-- ==== Sys2Proof/Laws/Step.lean ====
section
/-! SUPPORT. Who moves, what each turn does, which addresses name which state, and the one list of what a command can do. -/

namespace Sys2Proof.Machine

variable (s : State)

/-! ### Turns -/

theorem nextTurn_cons (t : Turn) (rest : List Turn) (h : s.turns = t :: rest) : s.nextTurn = t := by
  simp [State.nextTurn, h]

theorem nextTurn_nil_busy (h : s.turns = []) (hb : s.busy = true) : s.nextTurn = .sequencer := by
  simp [State.nextTurn, h, hb]

theorem nextTurn_nil_idle (h : s.turns = []) (hb : s.busy = false) : s.nextTurn = .host := by
  simp [State.nextTurn, h, hb]

theorem step_of_host (h : s.nextTurn = .host) : step s = .next (hostTurn s.popTurn) := by simp [step, takeTurn, h]

theorem step_of_sequencer (h : s.nextTurn = .sequencer) : step s = sequencerTurn s.popTurn := by simp [step, takeTurn, h]

theorem step_of_reset (h : s.nextTurn = .reset) : step s = .next (resetCore s.popTurn) := by simp [step, takeTurn, h]

/-! ### The sequencer's turn -/

theorem sequencerTurn_idle (h : s.seq = .idle) : sequencerTurn s = .next s := by simp [sequencerTurn, h]

theorem sequencerTurn_building (h : s.seq = .building) : sequencerTurn s = .next (completeBuild s) := by
  simp [sequencerTurn, h]

theorem sequencerTurn_command (w : Word) (h : s.seq = .command w) : sequencerTurn s = executeWord w s := by
  simp [sequencerTurn, h]

theorem executeWord_some (w : Word) (i : Instr) (h : decode w = some i) : executeWord w s = exec i s := by
  simp [executeWord, h]

theorem executeWord_none (w : Word) (h : decode w = none) :
    executeWord w s = .next (raiseFail s .illegalCommand) := by simp [executeWord, h]

/-! ### The host's turn -/

theorem hostTurn_nil (h : s.hostOps = []) : hostTurn s = s := by simp [hostTurn, h]

theorem hostTurn_read (addr : Addr) (rest : List HostOp) (h : s.hostOps = .read addr :: rest) :
    hostTurn s = hostRead { s with hostOps := rest } addr := by simp [hostTurn, h]

theorem hostTurn_write (addr : Addr) (v : Word) (rest : List HostOp) (h : s.hostOps = .write addr v :: rest) :
    hostTurn s = hostWrite { s with hostOps := rest } addr v := by simp [hostTurn, h]

theorem hostTurn_wait_busy (rest : List HostOp) (h : s.hostOps = .wait :: rest) (hb : s.busy = true) :
    hostTurn s = hostRead s 0x0004 := by
  have hs : { s with hostOps := .wait :: rest } = s := by rw [← h]
  simp [hostTurn, h, hb, hs]

theorem hostTurn_wait_idle (rest : List HostOp) (h : s.hostOps = .wait :: rest) (hb : s.busy = false) :
    hostTurn s = hostRead { s with hostOps := rest } 0x0004 := by simp [hostTurn, h, hb]

/-! ### Addresses -/

theorem ite_elim {α : Type} {P : α → Prop} {c : Prop} [Decidable c] {x y : α} (h1 : c → P x) (h2 : ¬ c → P y) :
    P (if c then x else y) := by
  split
  · exact h1 ‹_›
  · exact h2 ‹_›

/-- The addresses of G, EPOS and PCOEF cells name those cells, and no other address names one (R36, R64). -/
theorem decodeAddr_cell (addr : Addr) (a : Nat) : (decodeAddr addr).cell = some a ↔
    a = addr.toNat ∧ a % 4 = 0 ∧ ((0x0040 ≤ a ∧ a < 0x0080) ∨ (0x0400 ≤ a ∧ a < 0x07FC) ∨ 0x8000 ≤ a) := by
  have hlt := addr.isLt
  unfold decodeAddr
  dsimp only
  generalize addr.toNat = n at *
  repeat' apply ite_elim (P := fun t => Target.cell t = some a ↔ _) <;> intro
  all_goals first
    | exact iff_of_false (fun h => nomatch h) (by omega)
    | (simp only [Target.cell, gAddr, eposAddr, pcoefAddr, Option.some.injEq, Fin.ofNat]; omega)

/-- The addresses of command-owned state (R34, R64). -/
theorem decodeAddr_commandOwned (addr : Addr) : (decodeAddr addr).commandOwned = true ↔
    addr.toNat % 4 = 0 ∧ ((0x000C ≤ addr.toNat ∧ addr.toNat < 0x0018) ∨ (0x0040 ≤ addr.toNat ∧ addr.toNat < 0x00C0) ∨
      (0x0400 ≤ addr.toNat ∧ addr.toNat < 0x07FC) ∨ 0x8000 ≤ addr.toNat) := by
  have hlt := addr.isLt
  unfold decodeAddr
  dsimp only
  generalize addr.toNat = n at *
  repeat' apply ite_elim (P := fun t => Target.commandOwned t = true ↔ _) <;> intro
  all_goals first
    | exact iff_of_false (fun h => nomatch h) (by omega)
    | exact iff_of_true rfl (by omega)

/-- A host write at BUSY = 0 adds the cell its address names to the record of written cells, and nothing else (R36). -/
theorem mem_written_hostWrite (addr : Addr) (v : Word) (a : Nat) (hb : s.busy = false) :
    a ∈ (hostWrite s addr v).written ↔ (decodeAddr addr).cell = some a ∨ a ∈ s.written := by
  simp only [hostWrite, hb, Bool.false_eq_true, if_false]
  cases hd : decodeAddr addr <;> simp only [writeRegister, Target.cell, reduceCtorEq, false_or]
  case cmd => rfl
  case nsym => split <;> rfl
  case plen => split <;> rfl
  all_goals simp [State.writeCell, eq_comm]

/-! ### The checked step -/

theorem uninitialisedRead_eq_none : uninitialisedRead s = none ↔ ∀ a ∈ cellsRead s, a ∈ s.written := by
  simp [uninitialisedRead, List.find?_eq_none]

theorem checkedStep_of_clear (h1 : uninitialisedRead s = none) (h2 : unspecifiedRead s = none) :
    checkedStep s = step s := by simp [checkedStep, h1, h2]

/-! ### Views of the sequencer -/

theorem busy_eq_false_iff : s.busy = false ↔ s.seq = .idle := by cases h : s.seq <;> simp [State.busy, h]

theorem busy_of_command (w : Word) (h : s.seq = .command w) : s.busy = true := by simp [State.busy, h]

theorem busy_of_building (h : s.seq = .building) : s.busy = true := by simp [State.busy, h]

/-! ### What a command can do -/

/-- The shapes of a completed command: a failure; one scalar register written; one polynomial register written, SYND with SZ
too; two polynomial registers written, DECODE with SZ and INFO too. -/
inductive Completion (s t : State) : Prop
  | failed (c : Failure) (h : t = raiseFail s c)
  | scalar (d : GReg) (v : Byte) (h : t = succeed (s.writeG d v))
  | poly (d : PReg) (l : Poly) (hl : l.length ≤ 512) (h : t = succeed (s.writePoly d l))
  | polySz (z : Bool) (d : PReg) (l : Poly) (hl : l.length ≤ 512) (h : t = succeed ((s.writeSz z).writePoly d l))
  | polys (d e : PReg) (l1 l2 : Poly) (hl1 : l1.length ≤ 512) (hl2 : l2.length ≤ 512)
      (h : t = succeed ((s.writePoly d l1).writePoly e l2))
  | polysInfo (z : Bool) (a b : Nat) (d e : PReg) (l1 l2 : Poly) (hl1 : l1.length ≤ 512) (hl2 : l2.length ≤ 512)
      (h : t = succeed ((((s.writeSz z).writeInfo a b).writePoly d l1).writePoly e l2))

theorem Completion.ofG {s : State} (d : GReg) (r : Except Failure Byte) : ∃ t, completeG s d r = .next t ∧ Completion s t := by
  rcases completeG_cases s d r with ⟨v, -, h⟩ | ⟨e, -, h⟩
  · exact ⟨_, h, .scalar d v rfl⟩
  · exact ⟨_, h, .failed e rfl⟩

theorem Completion.ofP {s : State} (d : PReg) (r : Except Failure Poly) : ∃ t, completeP s d r = .next t ∧ Completion s t := by
  rcases completeP_cases s d r with ⟨l, -, hl, h⟩ | ⟨e, h⟩
  · exact ⟨_, h, .poly d l hl rfl⟩
  · exact ⟨_, h, .failed e rfl⟩

theorem Completion.ofPP {s : State} (d e : PReg) (r : Except Failure (Poly × Poly)) :
    ∃ t, completePP s d e r = .next t ∧ Completion s t := by
  rcases completePP_cases s d e r with ⟨l1, l2, -, hl1, hl2, h⟩ | ⟨f, h⟩
  · exact ⟨_, h, .polys d e l1 l2 hl1 hl2 rfl⟩
  · exact ⟨_, h, .failed f rfl⟩

/-- Everything a command can do to the state, for all 24 commands (R233, R235, R239). -/
theorem exec_completion (i : Instr) : ∃ t, exec i s = .next t ∧ Completion s t := by
  cases i with
  | gadd d x y => exact Completion.ofG d (.ok (s.readG x ^^^ s.readG y))
  | gmul d x y => exact Completion.ofG d (.ok (gmul s.tables (s.readG x) (s.readG y)))
  | gmulnt d x y => exact Completion.ofG d (.ok (gmulNolut (s.readG x) (s.readG y)))
  | gdiv d _ _ => exact Completion.ofG d _
  | gpow d _ _ => exact Completion.ofG d _
  | ginv d _ => exact Completion.ofG d _
  | logr d _ => exact Completion.ofG d _
  | expr d _ => exact Completion.ofG d _
  | padd d _ _ => exact Completion.ofP d _
  | pscale d _ _ => exact Completion.ofP d _
  | pmul d _ _ => exact Completion.ofP d _
  | peval d _ _ => exact Completion.ofG d _
  | pdivmod q r _ _ => exact Completion.ofPP q r _
  | synd d c =>
    rcases execSynd_cases s d c with ⟨l, -, hl, h⟩ | ⟨e, h⟩
    · exact ⟨_, h, .polySz _ d l hl rfl⟩
    · exact ⟨_, h, .failed e rfl⟩
  | fsynd d _ _ => exact Completion.ofP d _
  | eloc d _ => exact Completion.ofP d _
  | chien d _ _ => exact Completion.ofP d _
  | ploc d _ _ => exact Completion.ofP d _
  | eeval d _ _ => exact Completion.ofP d _
  | fmag d _ _ _ => exact Completion.ofP d _
  | corr d _ _ _ => exact Completion.ofP d _
  | genpoly d => exact Completion.ofP d _
  | encode d _ => exact Completion.ofP d _
  | decode d e c =>
    rcases execDecode_cases s d e c with ⟨r, -, -, h1, h2, h⟩ | ⟨f, h⟩
    · refine ⟨_, h, .polysInfo r.clean r.nerrata r.nerr d e _ _ ?_ ?_ rfl⟩
      · simp only [List.length_take]; exact Nat.le_trans (Nat.min_le_left _ _) h1
      · exact h2
    · exact ⟨_, h, .failed f rfl⟩

end Sys2Proof.Machine
end

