/-- Two addresses that name one register of the map are the same address. -/
theorem decodeAddr_inj {x y : Addr} (hx : ((decodeAddr x).addr).isSome) (h : decodeAddr x = decodeAddr y) : x = y := by
  obtain ⟨a, ha⟩ := Option.isSome_iff_exists.mp hx
  exact BitVec.eq_of_toNat_eq ((addr_decodeAddr x a ha).trans (addr_decodeAddr y a (h ▸ ha)).symm)

/-- The addresses at which a dropped write sets OVR (R272). -/
theorem decodeAddr_overruns (addr : Addr) : (decodeAddr addr).overruns = true ↔ isWritable addr.toNat := by
  have hlt := addr.isLt
  unfold decodeAddr isWritable
  dsimp only
  generalize addr.toNat = n at *
  repeat' apply ite_elim (P := fun t => Target.overruns t = true ↔ _) <;> intro
  all_goals
    simp only [Target.overruns, Bool.false_eq_true, false_iff, true_iff]
    omega

/-- Only the address of CMD names CMD (R64). -/
theorem decodeAddr_eq_cmd {addr : Addr} (h : decodeAddr addr = .cmd) : addr = 0x0008#16 :=
  decodeAddr_inj (by rw [h]; rfl) h

/-! ### What a host write does to OVR -/

theorem hostWrite_ovr (addr : Addr) (v : Word) : (hostWrite s addr v).ovr = s.ovr ∨
    (s.busy = true ∧ isWritable addr.toNat ∧ (hostWrite s addr v).ovr = true) ∨
      (s.busy = false ∧ addr = 0x0008#16 ∧ (hostWrite s addr v).ovr = false) := by
  apply hostWrite_induction (P := fun t => t.ovr = s.ovr ∨ (s.busy = true ∧ isWritable addr.toNat ∧ t.ovr = true) ∨
    (s.busy = false ∧ addr = 0x0008#16 ∧ t.ovr = false))
  case overrun => exact fun hb ho => .inr (.inl ⟨hb, (decodeAddr_overruns addr).mp ho, rfl⟩)
  case cmd => exact fun hb hd => .inr (.inr ⟨hb, decodeAddr_eq_cmd hd, rfl⟩)
  case keep | elen => exact .inl rfl
  case nsym | g => exact fun _ => .inl rfl
  case plen => exact fun _ _ _ => .inl rfl
  case cell => exact fun _ _ => .inl rfl

/-- Settles O21: of the cases of a step only a reset and a host write change OVR. -/
theorem overrunFlagEvents : Obligations.OverrunFlagEvents := by
  intro s t hs
  by_cases same : t.ovr = s.ovr
  · rw [same]
    exact ⟨fun h0 h1 => absurd h1 (by simp [h0]), fun h1 h0 => absurd h0 (by simp [h1])⟩
  cases stepped_of_step hs with
  | reset hn ht => subst ht; exact ⟨nofun, fun _ _ => .inl hn⟩
  | executed w i _ _ _ he => exact absurd (exec_keepsControl i he).2.1 same
  | idle _ _ ht | built _ _ ht | illegal _ _ _ _ ht | noAccess _ _ ht | polled _ _ _ _ ht =>
    exact absurd (by rw [ht]; rfl) same
  | wrote addr v rest hn ho ht =>
    subst ht
    rcases hostWrite_ovr addr v with h | ⟨hb, hw, h⟩ | ⟨hb, rfl, h⟩
    · exact absurd h same
    · exact ⟨fun _ _ => ⟨hn, hb, addr, v, rest, ho, hw⟩, fun _ h0 => absurd h0 (by simp [h])⟩
    · exact ⟨fun _ h1 => absurd h1 (by simp [h]), fun _ _ => .inr ⟨hn, hb, v, rest, ho⟩⟩

end Sys2Proof.Machine
end

section
/-! SUPPORT. A host read after a host write (spec/20_memory.md R64-R70). -/

namespace Sys2Proof.Machine
open Sys2Proof.Spec
variable {s t : State}

/-! ### What a host read returns -/

/-- The word a host read of an address returns is `readWord` of the target it names. -/
theorem readAt_eq (addr : Addr) : readAt s addr = readWord s (decodeAddr addr) := rfl

theorem readAt_of_idle (hb : s.busy = false) (addr : Addr) : readAt s addr = registerWord s (decodeAddr addr) := by
  simp [readAt_eq, readWord, readsUnspecified, hb]

theorem setWidth_setWidth_eq_and (v : Word) (n : Nat) (hn : n ≤ 32) :
    (v.setWidth n).setWidth 32 = v &&& BitVec.ofNat 32 (2 ^ n - 1) := by
  apply BitVec.eq_of_toNat_eq
  have hp : 2 ^ n ≤ 2 ^ 32 := Nat.pow_le_pow_right (by decide) hn
  have hv : v.toNat % 2 ^ n ≤ v.toNat := Nat.mod_le _ _
  have hlt := v.isLt
  rw [BitVec.toNat_and, BitVec.toNat_ofNat, Nat.mod_eq_of_lt (a := 2 ^ n - 1) (by omega), Nat.and_two_pow_sub_one_eq_mod,
    BitVec.toNat_setWidth, BitVec.toNat_setWidth, Nat.mod_eq_of_lt (by omega)]

/-! ### Which addresses are 8-bit cells and lengths -/

/-- The 8-bit read-write registers (R64). -/
def Target.byteCell : Target → Bool
  | .elen | .g _ | .epos _ | .pcoef _ _ => true
  | .id | .status | .cmd | .nsym | .info | .plen _ | .reserved | .misaligned => false

theorem decodeAddr_byteCell (addr : Addr) : (decodeAddr addr).byteCell = true ↔ isByteCell addr.toNat := by
  have hlt := addr.isLt
  unfold decodeAddr isByteCell
  dsimp only
  generalize addr.toNat = n at *
  repeat' apply ite_elim (P := fun t => Target.byteCell t = true ↔ _) <;> intro
  all_goals
    simp only [Target.byteCell, Bool.false_eq_true, false_iff, true_iff]
    omega
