-- ==== Sys2Proof/Machine/Links.lean ====
section
/-! DEFINITION. The coach ports: carrier (R144, R145), greeting (R146 to R150), queries (R152), receipts and wake
requests (R157, R158), frame errors (R162). -/

namespace Sys2Proof.Machine

/-! ## Carrier -/

/-- CARRIER_QUALIFIED (R144): a qualification wait ends with the carrier present. -/
def qualify (p : Fin 16) (s : State) : State :=
  let q := s.port p
  if s.running ∧ q.state = .down ∧ q.carrier = true ∧ q.wait.isSome then
    s.updPort p (fun q => { q with state := .greeting, greeted := none, wait := none })
  else s

/-- INCOMING_CARRIER_CHANGE (R144, R145): a port's wait begins with the loss grace as it stands, or is abandoned. A
DOWN port waits while the carrier is there, any other while it is not. -/
def changeCarrier (p : Fin 16) (present : Bool) (s : State) : State :=
  if (s.port p).carrier = present then s
  else
    s.updPort p (fun q => { q with
      carrier := present,
      wait := if s.running then
          if (q.state == .down) == present then some s.settings.lossGrace else none
        else q.wait })

/-- R145, steps 1 to 3. -/
def Port.lost (q : Port) : Port :=
  { q with
    state := .down, greeted := none, bound := none, waiting := [], outbox := [], continuation := none,
    refresh := .clear, welcome := false, level := false, release := false,
    levelAwaited := false, releaseAwaited := false, wait := none }

/-- R145, step 3: the coach of a lost link. -/
def loseCoach (c : Fin 16) (s : State) : State :=
  record (.coachLost c) ((unreachCoach c s).updCoach c (fun k => { k with link := .lost }))

/-- R145, steps 1 to 4. -/
def loseLink (p : Fin 16) (s : State) : State :=
  let t := s.updPort p Port.lost
  match (s.port p).bound with
  | none => t
  | some c =>
    withNoticeNews settlePorts (loseCoach c t)

/-- LINK_LOST (R145): an absence outlasts the loss grace. -/
def takeLoss (p : Fin 16) (s : State) : State :=
  if s.running ∧ (s.port p).state ≠ .down ∧ (s.port p).wait.isSome then loseLink p s else s

/-! ## Frames from the CDC -/

/-- Whether a port receives and sends: it is not DOWN (R144), and the part runs. -/
def receiving (s : State) (p : Fin 16) : Bool := s.running && (s.port p).state != .down

/-- Whether a frame that arrives at a port is not dropped for its carrier (R200): the port receives, and its incoming
carrier is there. -/
abbrev hears (s : State) (p : Fin 16) : Bool := receiving s p && (s.port p).carrier

/-- R162: a dropped frame is counted; the count saturates. -/
def countError (p : Fin 16) (s : State) : State :=
  s.updPort p (fun q => { q with frameErrors := if q.frameErrors < 65535 then q.frameErrors + 1 else 65535 })

/-- R149, steps 1 to 3. -/
def Port.restarted (q : Port) : Port :=
  { q with
    waiting := [], outbox := [], continuation := none, cursor := 1, refresh := .clear,
    level := false, release := false, levelAwaited := false, releaseAwaited := false }

/-- R149: a CDC restart. -/
def restartCdc (p c : Fin 16) (s : State) : State :=
  welcomeCoach p c (restartCoach c (s.updPort p Port.restarted))

/-- R146: a GREET is taken. -/
def takeGreet (p : Fin 16) (label : List Byte) (maximum : Nat) (s : State) : State :=
  let s := s.updPort p (fun q => { q with greeted := some label, maximum := maximum, frameErrors := 0 })
  let out := bindingFor s p label
  match out with
  | .bound c => if (s.port p).has out then restartCdc p c s else takeBinding p out s
  | _ => takeBinding p out s

/-- R152: the query slots in use. -/
def slotsInUse (s : State) : Nat := (all16.map (fun p => (s.port p).waiting.length)).sum

/-- Whether a query in flight has a tag (R152). -/
def Port.tagInFlight (q : Port) (tag : Nat) : Bool :=
  q.waiting.any (fun w => w.tag == tag) || q.outbox.any (fun a => !a.refusal && a.tag == tag)

/-- R152: a refusal made at arrival joins the refusals waiting, or is discarded where four wait. -/
def refuseArrival (p : Fin 16) (tag : Nat) (code : StatusCode) (s : State) : State :=
  s.updPort p (fun q =>
    if (q.outbox.filter (·.refusal)).length < Config.refusalsWaiting then
      { q with outbox := q.outbox ++ [⟨tag, refuse code, true⟩] }
    else q)

/-- R152: what a query is refused with at arrival, if it is. -/
def arrivalRefused (s : State) (p : Fin 16) (tag : Nat) : Option StatusCode :=
  let q := s.port p
  refusal
    [ (q.state != .bound, .unbound),
      (q.tagInFlight tag, .malformed),
      (s.settings.queryQuota[p] ≤ q.inFlight, .busy),
      (Config.querySlots ≤ slotsInUse s, .busy) ]

/-- QUERY (R152): a query is refused at once, or takes a query slot. -/
def takeQuery (p : Fin 16) (tag : Nat) (fields : List RawField) (s : State) : State :=
  match arrivalRefused s p tag with
  | some code => refuseArrival p tag code s
  | none => s.updPort p (fun q => { q with waiting := q.waiting ++ [⟨tag, fields⟩] })

/-- R157, R111: a notice receipt on a BOUND port. -/
def takeNoticeReceipt (p : Fin 16) (entry edition : Nat) (s : State) : State :=
  match (s.port p).bound with
  | none => s
  | some c => takeReceipt c entry edition s

/-- R157: a LEVEL receipt. -/
def takeLevelReceipt (p : Fin 16) (s : State) : State :=
  if (s.port p).state = .bound ∧ (s.port p).levelAwaited = true then
    judgeStabling (s.updPort p (fun q => { q with levelAwaited := false }))
  else s

/-- R15: a RELEASE receipt. -/
def takeReleaseReceipt (p : Fin 16) (s : State) : State :=
  if (s.port p).releaseAwaited = true ∧ (s.port p).bound.any (coachLeaving s) then
    withNoticeNews settleDetach (s.updPort p (fun q => { q with releaseAwaited := false }))
  else s

/-- R158: a WAKE from coach c. -/
def wakeCoach (c : Fin 16) (s : State) : State :=
  match s.coach c with
  | none => s
  | some k =>
    if k.level ≠ .dark then s
    else
      match s.time.mode, k.wakeAllowed with
      | .service, true => applyLevels .full [c] s
      | .service, false => s
      | .stabling, true => returnToService s
      | .stabling, false | .stabled, _ => levelPending c s

/-- WAKE (R158). -/
def takeWake (p : Fin 16) (s : State) : State :=
  match (s.port p).bound with
  | none => s
  | some c => wakeCoach c s

/-! ## The frames of the CDCs (R200) -/

/-- A frame that passes goes to the rule of its kind. A binding that ends with a GREET may complete detaching and
stabling (R15, R192). -/
def takeFrame (p : Fin 16) (f : CoachFrame) (s : State) : State :=
  match f with
  | .greet label maximum _ => withNoticeNews (fun s => settlePorts (takeGreet p label maximum s)) s
  | .query fields => takeQuery p ((queryTag fields).getD 0) fields s
  | .noticeReceipt entry edition => takeNoticeReceipt p entry edition s
  | .levelReceipt => takeLevelReceipt p s
  | .releaseReceipt => takeReleaseReceipt p s
  | .wake => takeWake p s

/-- What one frame among received bytes came to, on a port that receives. -/
def takeReceived (p : Fin 16) (s : State) (r : Received) : State :=
  if receiving s p then
    match r with
    | .nothing => s
    | .dropped => countError p s
    | .passed f _ => takeFrame p f s
  else s

/-- The breaks of the carrier among received bytes: those given, and everywhere where the carrier is absent. -/
def breaksAt (s : State) (p : Fin 16) (bytes : List Byte) (breaks : List Nat) : List Nat :=
  if (s.port p).carrier then breaks else List.range (bytes.length + 1)

/-- R200: the port hunts received bytes for frames; each is counted or taken in its turn. -/
def takeBytes (p : Fin 16) (bytes : List Byte) (breaks : List Nat) (s : State) : State :=
  (receive (breaksAt s p bytes breaks) 0 bytes).foldl (takeReceived p) s

/-- A frame arrives whole at a port: it is taken where it passes, else its bytes are judged as any are: it is dropped and
counted, be it for its shape or for a carrier that is absent within the loss grace, and the hunt goes on behind its sync
byte (R162, R200). A frame that no lengths can say does not arrive (DESIGN CHOICE, log 22, safe). -/
def onFrame (p : Fin 16) (f : CoachFrame) (s : State) : State :=
  if !receiving s p || !f.carried then s
  else if f.fits && (s.port p).carrier then takeFrame p f s
  else takeBytes p f.bytes [] s

/-! ## The commands -/

def execCarrierQualified (port : Fin 16) (s : State) : Outcome := .next (qualify port s)
def execIncomingCarrierChange (port : Fin 16) (present : Bool) (s : State) : Outcome :=
  .next (changeCarrier port present s)
def execLinkLost (port : Fin 16) (s : State) : Outcome := .next (takeLoss port s)

/-- GREET (R146). -/
def execGreet (port : Fin 16) (label : List Byte) (maximum revision : Nat) (s : State) : Outcome :=
  .next (onFrame port (.greet label maximum revision) s)

/-- QUERY (R152); a tag that the port cannot read, or a body that is too long, makes the frame wrong (R200). -/
def execQuery (port : Fin 16) (fields : List RawField) (s : State) : Outcome := .next (onFrame port (.query fields) s)

def execNoticeReceipt (port : Fin 16) (entry edition : Nat) (s : State) : Outcome :=
  .next (onFrame port (.noticeReceipt entry edition) s)

def execLevelReceipt (port : Fin 16) (s : State) : Outcome := .next (onFrame port .levelReceipt s)
def execReleaseReceipt (port : Fin 16) (s : State) : Outcome := .next (onFrame port .releaseReceipt s)
def execWake (port : Fin 16) (s : State) : Outcome := .next (onFrame port .wake s)
def execFrameError (port : Fin 16) (bytes : List Byte) (breaks : List Nat) (s : State) : Outcome :=
  .next (takeBytes port bytes breaks s)

end Sys2Proof.Machine
end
──────────────────────────────
## ASSIGNMENT
All lines of the records containing "greeting" should be shown.

## SOLUTION TO THE EXERCISE
/-! DEFINITION. The coach ports: carrier (R144, R145), greeting (R146 to R150), queries (R152), receipts and wake
    s.updPort p (fun q => { q with state := .greeting, greeted := none, wait := none })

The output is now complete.